#### Task prompt:
Your answer should be only the lines below from the one with "def answerTime (s" to the one with "a request is", repeated exactly, ends included.

╔══

-- ==== Sys2Proof/Machine/Time.lean ====
section
/-! DEFINITION. The two counters of each half (R324-R332): their rate, exchanges, PPS, roles and states. -/

namespace Sys2Proof.Machine

/-! The counters run (R324, R325, R330). -/

/-- A signed 16-bit field. -/
def sfield (v : Nat) : Int := sext 16 v

def clampInt (lim v : Int) : Int := max (-lim) (min lim v)

/-- Fraction units in one REF_CLK period of 6.4 ns. -/
def periodUnits : Int := 64000

/-- The rate correction of a counter for one REF_CLK period, in units of 10⁻⁴ ns (R325, R330), toward its parent: half or
1.5 times the rate beyond 1 µs, 500 ppm within it, which closes 3 ns in 6 µs; in HOLDOVER the last one. Without REF_CLK
the internal oscillator is anywhere within 50 ppm. -/
def correction (st : Nat) (refLost : Bool) (c : Clk) (osc : Int) : Int :=
  if refLost then clampInt 3 osc
  else if st = tsFree then 0
  else if st = tsHoldover then c.rate
  else if 10000000 < c.off then -(periodUnits / 2)
  else if c.off < -10000000 then periodUnits / 2
  else -clampInt 32 c.off

/-- A counter and what it keeps beside its register, one REF_CLK period later. (Log 91, DESIGN CHOICE). -/
def advanceClk (st : Nat) (refLost : Bool) (osc : Int) (v : W64) (c : Clk) : W64 × Clk :=
  let d := correction st refLost c osc
  let t := c.frac + (periodUnits + d).toNat
  let x := { c with frac := t % 10000, off := c.off + d }
  (v + BitVec.ofNat 64 (t / 10000), if refLost then x else { x with rate := d })

/-- Does half h's PPS output own MFP0 (R402)? -/
def ownsMfp (s : State) (h : Nat) : Bool := ownerOf s 1 0 == h + 1

/-- Half h's PPS output drives MFP0 high: for 100 µs from each whole second of hall time, where it is enabled and the half
has power (R332). -/
def ppsHigh (s : State) (h : Nat) : Bool :=
  ownsMfp s h && domainOn s (domTime h) && getF s F.TB_CFG_PPS_OUT_EN h == 1 && decide (hallTime s h % 1000000000 < 100000)

/-- MFP0 as its owner drives it (R332, R481). -/
def drivePps (s : State) : State := { s with pins := { s.pins with mfp0 := ppsHigh s 0 || ppsHigh s 1 } }

/-- One REF_CLK period of half h's timebase, while its die is on. -/
def tickHalf (s : State) (h : Nat) : State :=
  if !domainOn s (domTime h) then s
  else
    let tb := (half s h).tb
    let lost := s.pins.refLost
    let p := advanceClk (getF s F.TB_STAT_POD_STATE h) lost (Config.fineRate s.free) (reg s .tbPod h 0) tb.pod
    let q := advanceClk (getF s F.TB_STAT_HALL_STATE h) lost (Config.fineRate (s.free + 1)) (reg s .tbHall h 0) tb.hall
    let s := setReg (setReg s .tbPod h 0 p.1) .tbHall h 0 q.1
    updHalf { s with free := s.free + 2 } h fun x => { x with tb := { x.tb with pod := p.2, hall := q.2 } }

/-- One REF_CLK period of the timebases. -/
def tickTime (s : State) : State := drivePps (tickHalf (tickHalf s 0) 1)

/-! Exchanges (R325, R326, R328, R329). -/

/-- Fields of one of the two counters. -/
structure Counter where
  reg : Reg
  state : Fld
  offs : Fld
  role : Fld
  parent : Fld
  hall : Bool

def podCounter : Counter := ⟨.tbPod, F.TB_STAT_POD_STATE, F.TB_STAT_POD_OFFS, F.TB_CFG_POD_ROLE, F.TB_CFG_POD_PARENT, false⟩
def hallCounter : Counter :=
  ⟨.tbHall, F.TB_STAT_HALL_STATE, F.TB_STAT_HALL_OFFS, F.TB_CFG_HALL_ROLE, F.TB_CFG_HALL_PARENT, true⟩

/-- What half h keeps beside the counter's register. -/
def getClk (s : State) (h : Nat) (c : Counter) : Clk := if c.hall then (half s h).tb.hall else (half s h).tb.pod

def updClk (s : State) (h : Nat) (c : Counter) (f : Clk → Clk) : State :=
  updHalf s h fun x => { x with
    tb := if c.hall then { x.tb with hall := f x.tb.hall } else { x.tb with pod := f x.tb.pod } }

/-- The counter takes its parent's value. -/
def setCounter (s : State) (h : Nat) (c : Counter) (v : W64) : State :=
  updClk (setReg s c.reg h 0 v) h c fun x => { x with frac := 0, off := 0 }

/-- The offset field, from units of 10⁻⁴ ns: in 0.125 ns or in ns, stopping at its range. -/
def putOffset (s : State) (h : Nat) (c : Counter) (off : Int) : State :=
  let v := clampInt 32767 (off.tdiv (if c.hall then 10000 else 1250))
  putF s c.offs h (v % 65536).toNat

/-- The counter less its parent's value, in units of 10⁻⁴ ns. -/
def offsetOf (s : State) (h : Nat) (c : Counter) (parent : W64) : Int :=
  ((reg s c.reg h 0).toNat : Int) * 10000 + (getClk s h c).frac - (parent.toNat : Int) * 10000

/-- An exchange with a parent that reads `parent` (R325, R329): a FREE counter behind it steps forward once; otherwise the
offset is taken, 100 exchanges in a row below 1 ns lock it, and one above 1 µs ends LOCKED with a TIME_OFFSET record.
(Log 90, DEDUCED). -/
def exchange (s : State) (h : Nat) (c : Counter) (parent : W64) : State :=
  let st := getF s c.state h
  let step := decide (st = tsFree ∧ offsetOf s h c parent < 0)
  let s := if step then setCounter s h c parent else s
  let off := offsetOf s h c parent
  let s := putOffset s h c off
  let good := if off.natAbs < 10000 then (getClk s h c).good + 1 else 0
  let s := updClk s h c fun x => { x with good := good, off := off, heard := reg s .tbPod h 0 }
  if st = tsLocked then
    if 10000000 < off.natAbs then
      setTimeState (plainRecord s h utDie h clTransient 0x000D 0 0) h c.hall tsAcquiring
    else s
  else setTimeState s h c.hall (if 100 ≤ good then tsLocked else tsAcquiring)

/-- Can half h exchange time: its timebase runs and REF_CLK is present (R330)? -/
def canExchange (s : State) (h : Nat) : Bool := domainOn s (domTime h) && !s.pins.refLost

/-- A master that hears another one becomes its follower, but for a backup that took over, which stays master (R331). -/
def hearMaster (s : State) (h : Nat) (c : Counter) : State := if getF s c.role h = 2 then putF s c.role h 1 else s

/-- Half h takes part in the exchange of a counter: it has a role in the tree, hall time does not follow PPS here, and it is
no backup that became master (R331). -/
def inTree (s : State) (h : Nat) (c : Counter) : Bool :=
  canExchange s h && getF s c.role h != 0 && !(c.hall && getF s F.TB_CFG_PPS_IN_EN h == 1) && !(getClk s h c).took

/-- The exchange of a counter with its parent. -/
def treeExchange (s : State) (h : Nat) (c : Counter) (parent : W64) : State :=
  if inTree s h c then exchange (hearMaster s h c) h c parent else s

/-- A TIME packet of half h over link l to the part at its far end (R304, R326): the counter, then a word with bit 0 hall
time, bit 1 a request, and the sender's pod above them. (Log 158, DESIGN CHOICE). -/
def timePacket (s : State) (h l : Nat) (c : Counter) (ask : Bool) : Packet :=
  let w := (reg s .leatLink h l).toNat
  let kind := getF s F.LEAT_CFG_POD h * 4 + 2 * ask.toNat + c.hall.toNat
  { mkReq s h 0 6 (bits w 50 43 * 2 ^ 56 + bits w 42 42 * 2 ^ 55) 0 1
      (padLine [reg s c.reg h 0, BitVec.ofNat 64 kind]) with key := 0, epoch := 0 }

/-- Half h's part of the two-way exchange: its own TIME packet goes to the parent, if that is a link (R326, R328). -/
def askParent (s : State) (h : Nat) (c : Counter) : State :=
  let l := getF s c.parent h
  if inTree s h c ∧ l < 64 ∧ linkUp s h l then enqueue s h l (timePacket s h l c true) else s

/-- POD_TIME_EXCHANGE (R325, R326, R329). -/
def execPodTimeExchange (h : BitVec 1) (parent : W64) (s : State) : Out :=
  .next (treeExchange (askParent s h.toNat podCounter) h.toNat podCounter parent)

/-- HALL_TIME_EXCHANGE (R328, R329). -/
def execHallTimeExchange (h : BitVec 1) (parent : W64) (s : State) : Out :=
  .next (treeExchange (askParent s h.toNat hallCounter) h.toNat hallCounter parent)

/-- Is the sender of TIME packet p the far end of link l of half h? -/
def farEnd (s : State) (h l : Nat) (p : Packet) : Bool :=
  let w := (reg s .leatLink h l).toNat
  let pod := if bit w 51 then bits w 41 30 else getF s F.LEAT_CFG_POD h
  bits w 50 43 == p.srcNode.toNat && bits w 42 42 == p.srcHalf.toNat && pod == (p.data.getD 1 0).toNat / 4

/-- Does TIME packet p come from the half's parent (R326, R328)? -/
def fromParent (s : State) (h : Nat) (c : Counter) (p : Packet) : Bool :=
  let l := getF s c.parent h
  if l = 64 then p.srcNode.toNat == myNode s h && p.srcHalf.toNat == 1 - h else farEnd s h l p

/-- A half below asks: this half's own counter goes back over the link to it, so a master hands its time down and the halves
under it relay it (R326, R328). -/
def answerTime (s : State) (h : Nat) (c : Counter) (p : Packet) : State :=
  if !canExchange s h ∨ getF s c.role h = 0 then s
  else match (List.range 64).find? fun l => linkUp s h l && farEnd s h l p with
    | some l => enqueue s h l (timePacket s h l c false)
    | none => s

/-- LEAT_TIME (R326, R328): a TIME packet of another incarnation is fenced; one for another part goes on; a request is
answered; the parent's time is the half's exchange, any other sender's is not. -/
def arriveTime (s : State) (h : Nat) (p : Packet) : State :=
  let d := p.daddr.toNat
  if bits d 63 56 ≠ myNode s h then rerouteOther s h p
  else
    let k := bits d 55 55
    let kind := (p.data.getD 1 0).toNat
    let c := if bit kind 0 then hallCounter else podCounter
    if fenced s k p then fence s k p
    else if bit kind 1 then answerTime s k c p
    else if fromParent s k c p then treeExchange s k c (p.data.getD 0 0)
    else s

def execLeatTime (h : BitVec 1) (p : Packet) (s : State) : Out := .next (arriveTime s h.toNat { p with ptype := 6 })

/-! PPS (R328, R332, R480, R481). -/

/-- The whole second nearest to a hall time. -/
def nearestSecond (t : Nat) : Nat := (t + 500000000) / 1000000000 * 1000000000

/-- PPS_EDGE (R328): PPS_SEEN sets; a half that follows the pulse takes a waiting TB_HALLSET value, or corrects toward
the whole second. A half without power or in reset ignores the edge (R491). -/
def execPpsEdge (h : BitVec 1) (s : State) : Out :=
  .next (
    let h := h.toNat
    if !domainOn s (domTime h) ∨ (half s h).rst then s
    else
      let s := putF s F.TB_STAT_PPS_SEEN h 1
      let s := updHalf s h fun x => { x with tb := { x.tb with edge := reg s .tbPod h 0 } }
      if getF s F.TB_CFG_PPS_IN_EN h = 0 ∨ s.pins.refLost then s
      else match (half s h).tb.hallset with
        | some v =>
          let s := setCounter (updHalf s h fun x => { x with tb := { x.tb with hallset := none } }) h hallCounter v
          exchange s h hallCounter v
        | none => exchange s h hallCounter (BitVec.ofNat 64 (nearestSecond (hallTime s h))))

/-- Nanoseconds of pod time of half h since an instant. -/
def podSince (s : State) (h : Nat) (t : W64) : Nat := (reg s .tbPod h 0).toNat - t.toNat

/-- PPS_TIMEOUT (R329, R347): 1.1 s without an edge. -/
def execPpsTimeout (h : BitVec 1) (s : State) : Out :=
  .next (
    let h := h.toNat
    if podSince s h (half s h).tb.edge < 1100000000 then s
    else
      let s := putF s F.TB_STAT_PPS_SEEN h 0
      if getF s F.TB_CFG_PPS_IN_EN h = 1 ∧ getF s F.TB_STAT_HALL_STATE h = tsLocked then
        setTimeState s h true tsHoldover else s)

/-- PPS_OUT_PULSE (R332, R481): the owning half drives MFP0 as hall time says. (Log 140, DEDUCED). -/
def execPpsOutPulse (h : BitVec 1) (s : State) : Out := .next (if ownsMfp s h.toNat then drivePps s else s)

/-- PPS_OUT_EN_WRITE (R332): refused unless the half owns MFP0. Clearing it lets the ball go low.
-/
def ppsOutWrite (s : State) (by' : Requester) (h : Nat) (v : W64) : State :=
  guarded s by' .tbCfg h 0 fun s =>
    if bit v.toNat 44 ∧ !ownsMfp s h then denied s by'
    else
      done (drivePps (putF s F.TB_CFG_PPS_OUT_EN h (bits v.toNat 44 44)))

def execPpsOutEnWrite (by' : Requester) (h : BitVec 1) (v : W64) (s : State) : Out := .next (ppsOutWrite s by' h.toNat v)

/-- TB_HALLSET_WRITE (R328): accepted at a hall master that is not LOCKED; with PPS_IN_EN it waits for the edge. -/
def hallsetWrite (s : State) (by' : Requester) (h : Nat) (v : W64) : State :=
  guarded s by' .tbHallset h 0 fun s =>
    if getF s F.TB_CFG_HALL_ROLE h ≠ 2 ∨ getF s F.TB_STAT_HALL_STATE h = tsLocked then denied s by'
    else if getF s F.TB_CFG_PPS_IN_EN h = 1 then
      done (updHalf s h fun x => { x with tb := { x.tb with hallset := some v } })
    else done (setCounter s h hallCounter v)

def execTbHallsetWrite (by' : Requester) (h : BitVec 1) (v : W64) (s : State) : Out := .next (hallsetWrite s by' h.toNat v)

/-! The reference clock and the masters (R330, R331). -/

/-- A counter that was following goes to HOLDOVER. -/
def toHoldover (s : State) (h : Nat) (hall : Bool) : State :=
  if getF s (if hall then F.TB_STAT_HALL_STATE else F.TB_STAT_POD_STATE) h = tsFree then s
  else setTimeState s h hall tsHoldover

/-- Every leat port of half h that is UP or TRAINING goes DOWN, and its link with it (R316, R330). -/
def dropLeat (s : State) (h : Nat) : State :=
  let up := (List.range 64).filter fun l => linkUp s h l
  let s := (List.range 72).foldl (fun s p =>
    if portState s h p = 1 ∨ portState s h p = 2 then putF s F.LEAT_PORT_STATE h 0 p else s) s
  up.foldl (fun s l => linkDown s h l) s

/-- REF_CLK_LOST (R330): REF_LOST, HOLDOVER, and the leat links go down. -/
def execRefClkLost (s : State) : Out :=
  .next (
    let s := { s with pins := { s.pins with refLost := true } }
    [0, 1].foldl (fun s h =>
      let s := putF s F.TB_STAT_REF_LOST h 1
      dropLeat (toHoldover (toHoldover s h false) h true) h) s)

/-- REF_CLK_RETURN (R330): exchanges are possible again; the counters relock through ACQUIRING. -/
def execRefClkReturn (s : State) : Out :=
  .next (
    let s := { s with pins := { s.pins with refLost := false } }
    [0, 1].foldl (fun s h => putF s F.TB_STAT_REF_LOST h 0) s)

/-- MASTER_TAKEOVER (R331): a backup master that has heard no master for 10 µs, 1 ms for hall time, keeps its value and
becomes master. It has lost its parent. -/
def execMasterTakeover (h : BitVec 1) (hall : Bool) (s : State) : Out :=
  .next (
    let h := h.toNat
    let c := if hall then hallCounter else podCounter
    if getF s c.role h ≠ 3 ∨ podSince s h (getClk s h c).heard < (if hall then 1000000 else 10000) then s
    else
      let s := putF (putF s c.role h 2) F.TB_STAT_MASTER_TAKEN h 1
      let s := updClk s h c fun x => { x with took := true }
      if getF s c.state h = tsLocked then setTimeState s h hall tsHoldover else s)

end Sys2Proof.Machine
end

╚══

#### Reply:
def answerTime (s : State) (h : Nat) (c : Counter) (p : Packet) : State :=
  if !canExchange s h ∨ getF s c.role h = 0 then s
  else match (List.range 64).find? fun l => linkUp s h l && farEnd s h l p with
    | some l => enqueue s h l (timePacket s h l c false)
    | none => s

/-- LEAT_TIME (R326, R328): a TIME packet of another incarnation is fenced; one for another part goes on; a request is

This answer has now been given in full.